Из всего оранья Ермакова я мог заключить, что в этом гигантском теле прочно засел неисцелимый недуг протеста, который, благодаря нищенской жизни и под влиянием нищенских интересов окружающего, состарился в нем, прокис, оброс мохом. Миллионы раз "возмущаясь" такими мельчайшими мелочами жизни, как, например, то, что штатный смотритель делает "подлость", не пуская учителей курить в своей комнате, а заставляя их исполнять это на крыльце, и т. д. и т. д., — как не кончить одним ораньем и как не развивать этого оранья дальше и больше?

Оранье и скрежет зубов раздавались ежеминутно, и Семен Андреич поминутно прибегал в таких случаях к водке.

— Да выпей! Выпей! Буйвол!..

— Налей!..

— Так-то лучше! Выпил да закусил — ан оно и… На-ко, закуси!

Ермаков закусывал солью, которую пальцами клал на язык.

Я познакомился с ним.

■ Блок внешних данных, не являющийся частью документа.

/-- STEP of the word before, BREAK, or the fetch and decoding of the next word (R342-R344, R365). The word that issues is passed over by its
breakpoint once. -/
def State.present (s : State) (cid : Nat) : Turned :=
  let c := s.ctx cid
  let m := if c.skip then 0 else s.bpMask cid
  let hit (c : Ctx) : Ctx := { c with bphit := BitVec.ofNat 4 m }
  match c.stepDue with
  | some (w, pc) =>
    .stay (((s.setCtx cid { c with stepDue := none, skip := c.skip || m != 0 }).raiseAt cid 0x10 w pc (c.stepInfo w) 0).modCtx cid hit)
  | none =>
    let w := (s.fetch cid).getD 0
    if m ≠ 0 then
      .stay (((s.setCtx cid { c with skip := true }).raiseAt cid 0x0F w c.pc m 0).modCtx cid hit)
    else
      let s := { s with ir := w, cur := some cid, skipped := c.skip }
      if (s.fetchPa cid).any s.poisoned then .stay (s.eccCtx cid c.role.node 6 0 ((s.fetchPa cid).getD 0))
      else
        let t := s.setCtx cid { c with skip := false }
        match s.fetch cid, decodeWord w with
        | some _, .ok i => .word i (t.fetchFill cid)
        | _, _ => .stay (settle t cid (hdrOf w) (.trap 0x01 0 0))

/-- The first word of a firing of the handler entry issues: the token at the head of its queue is written to core memory at the address in FLTREC,
leaves the queue, and is the firing's (R167, R330). -/
def State.takeFlt (s : State) (cid : Nat) : State :=
  match s.ctxRun cid with
  | none => s
  | some r =>
    let h := (s.ctx cid).role.node
    match r.hq with
    | [] => s
    | f :: rest =>
      if r.graph.handler ≠ some h then s
      else
        let a := (s.ctx cid).fltrec.toNat * 64 % 0x80000
        let b := a / 0x8000
        let s := s.modRun r.id fun r => { r with hq := rest }
        (s.modCore (coreOf cid) fun k =>
          { k with mem := mwrite k.mem a f.bytes, bankSharers := tset [] k.bankSharers b (addSharer (tget [] k.bankSharers b) h) }).modCtx cid fun c =>
            { c with token := some f }

/-- A context's place in the scan order of a region: columns, then rows, then contexts (R136). -/
def scanKey (cid : Nat) : Nat :=
  ((dieOf (coreOf cid) * 32 + colOf (coreOf cid)) * 16 + rowOf (coreOf cid)) * 8 + ctxOf cid

/-- A context put among contexts in scan order. -/
def scanInsert (cid : Nat) : List Nat → List Nat
  | [] => [cid]
  | x :: l => if scanKey cid ≤ scanKey x then cid :: x :: l else x :: scanInsert cid l

/-- Contexts in scan order. -/
def scanSort : List Nat → List Nat
  | [] => []
  | x :: l => scanInsert x (scanSort l)

/-- What a word, or the drain of a buffered RESOLVE, does on the condition table or to the segments, where other contexts may do so in the same cycle. -/
inductive CondOp where
  | resolve (h : Word) (taken : Bool)
  | spawn
  | spawnc (h : Word)
  | other
deriving DecidableEq, Repr

/-- What the word at a context's PC does there, if it takes effect at issue. -/
def State.condOp (s : State) (cid : Nat) : Option CondOp :=
  match (s.fetch cid).map decodeWord with
  | some (.ok (.resolve _ a b)) => if s.buffers cid then none else some (.resolve ((s.ctx cid).xr a) (((s.ctx cid).xr b).getLsbD 0))
  | some (.ok (.spawn ..)) => some .spawn
  | some (.ok (.spawnc _ d _ _ _)) => some (.spawnc ((s.ctx cid).xr d))
  | some (.ok (.cond ..)) => some .other
  | some (.ok (.lkrd ..)) => some .other
  | _ => none

/-- A context's effects may drain in this cycle (R213). -/
def State.mayDrain (s : State) (cid : Nat) : Bool :=
  !(s.ctx cid).uncertain && !(s.core (coreOf cid)).drained.contains cid && !(s.ringTravels cid)

/-- A RESOLVE that drains in this cycle. -/
def State.drainOp (s : State) (cid : Nat) : Option CondOp :=
  match s.ownEntries cid with
  | e :: _ => (match e.eff with | .resolve h o => if s.mayDrain cid then some (.resolve h o) else none | _ => none)
  | [] => none

/-- An event of a context in this cycle that may meet those of other contexts: a drain, or the issue of a word. -/
structure CondTurn where
  cid : Nat
  drain : Bool
  op : CondOp
deriving DecidableEq, Repr

/-- Its place in the scan order; a context's drain comes before its word. -/
def CondTurn.key (t : CondTurn) : Nat := 2 * scanKey t.cid + (if t.drain then 0 else 1)

/-- The events of the contexts of an instance that are still to come in this cycle. -/
def State.condTurns (s : State) (r : Run) : List CondTurn :=
  s.ctxs.flatMap fun e =>
    if (s.ctxRun e.1).any fun q => q.id == r.id then
      ((s.drainOp e.1).map fun o => { cid := e.1, drain := true, op := o : CondTurn }).toList ++
      (if (s.pick (coreOf e.1)).any fun x => x.1 == ctxOf e.1 then ((s.condOp e.1).map fun o => { cid := e.1, drain := false, op := o : CondTurn }).toList
       else [])
    else []

/-- The slot of the open entry that an event resolves. -/
def Run.resolves (r : Run) (t : CondTurn) : Option Nat :=
  match t.op with
  | .resolve h _ => (r.openEntry h).map (·.1)
  | _ => none

/-- The side under which a spawn makes its segment: an entry that is itself resolved in this cycle takes none. -/
def Run.spawnSide (r : Run) (ts : List CondTurn) (c : Ctx) : CondOp → Option (BitVec 18)
  | .spawn => some c.ccond
  | .spawnc h => (r.openEntry h).bind fun (n, e) => if ts.any fun t => r.resolves t == some n then none else some e.parent
  | _ => none

/-- One event comes before another whatever the scan order (R211): the RESOLVE of an ancestor before that of an entry under it, the RESOLVE of an entry
before a SPAWNC on it, and a spawn under the losing side of an entry before the RESOLVE that prunes it. -/
def State.ahead (s : State) (r : Run) (ts : List CondTurn) (a b : CondTurn) : Bool :=
  (match r.resolves a, b.op with
   | some n, .resolve h _ => (r.openEntry h).any fun (m, e) => m != n && (r.under n true 12 e.parent || r.under n false 12 e.parent)
   | some n, .spawnc h => (r.openEntry h).any fun (m, _) => m == n
   | _, _ => false) ||
  (match b.op, r.resolves b with
   | .resolve _ o, some n => (r.spawnSide ts (s.ctx a.cid) a.op).any fun cc => r.under n (!o) 12 cc
   | _, _ => false)

/-- Another event of the cycle comes before this one: by the rules of R211, or by the scan order where it waits for none itself (R196, R211). -/
def State.mustWait (s : State) (t : CondTurn) : Bool :=
  match s.ctxRun t.cid with
  | none => false
  | some r =>
    let ts := s.condTurns r
    let blocked (b : CondTurn) : Bool := ts.any fun a => s.ahead r ts a b
    blocked t || ts.any fun a => decide (a.key < t.key) && !blocked a

/-- The word of a context lets another event of the cycle go first. -/
def State.gated (s : State) (cid : Nat) : Bool :=
  match s.condOp cid with
  | some o => s.mustWait { cid := cid, drain := false, op := o }
  | none => false

/-- SPEC_DRAIN: the oldest buffered effect of context `unit`, which is certain, takes effect, one a cycle; the last one ends a segment that has
reached FIN (R201, R211, R213). -/
def execSpecDrain (s : State) : Step :=
  let cid := s.ev.unit
  .next (match s.ownEntries cid with
    | [] => s
    | e :: _ =>
      if !(s.mayDrain cid) || (s.drainOp cid).any fun o => s.mustWait { cid := cid, drain := true, op := o } then s
      else match s.drainEntry cid e with
      | none => s
      | some s' => (s'.modCore (coreOf cid) fun k => { k with drained := cid :: k.drained }).endDrained cid)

Он некоторое время молча держал мою руку в своей плотной и горячей руке, смотрел на меня, будто желая что-то сказать, и вдруг принялся ломать мою руку, скрипеть зубами и потащил к пол-штофу.

— Выпей! — едва проговорил он. — Выпей, брат! Я выпил. Жалко мне было Ермакова.

Уходя, я оставил его совершенно пьяным: тяжело поднявшись, он ухватился за лежанку руками, что-то мычал, куда-то хотел идти, чтоб кого-то "избить", но двинуться не мог, а только стоял на одном месте и шатался.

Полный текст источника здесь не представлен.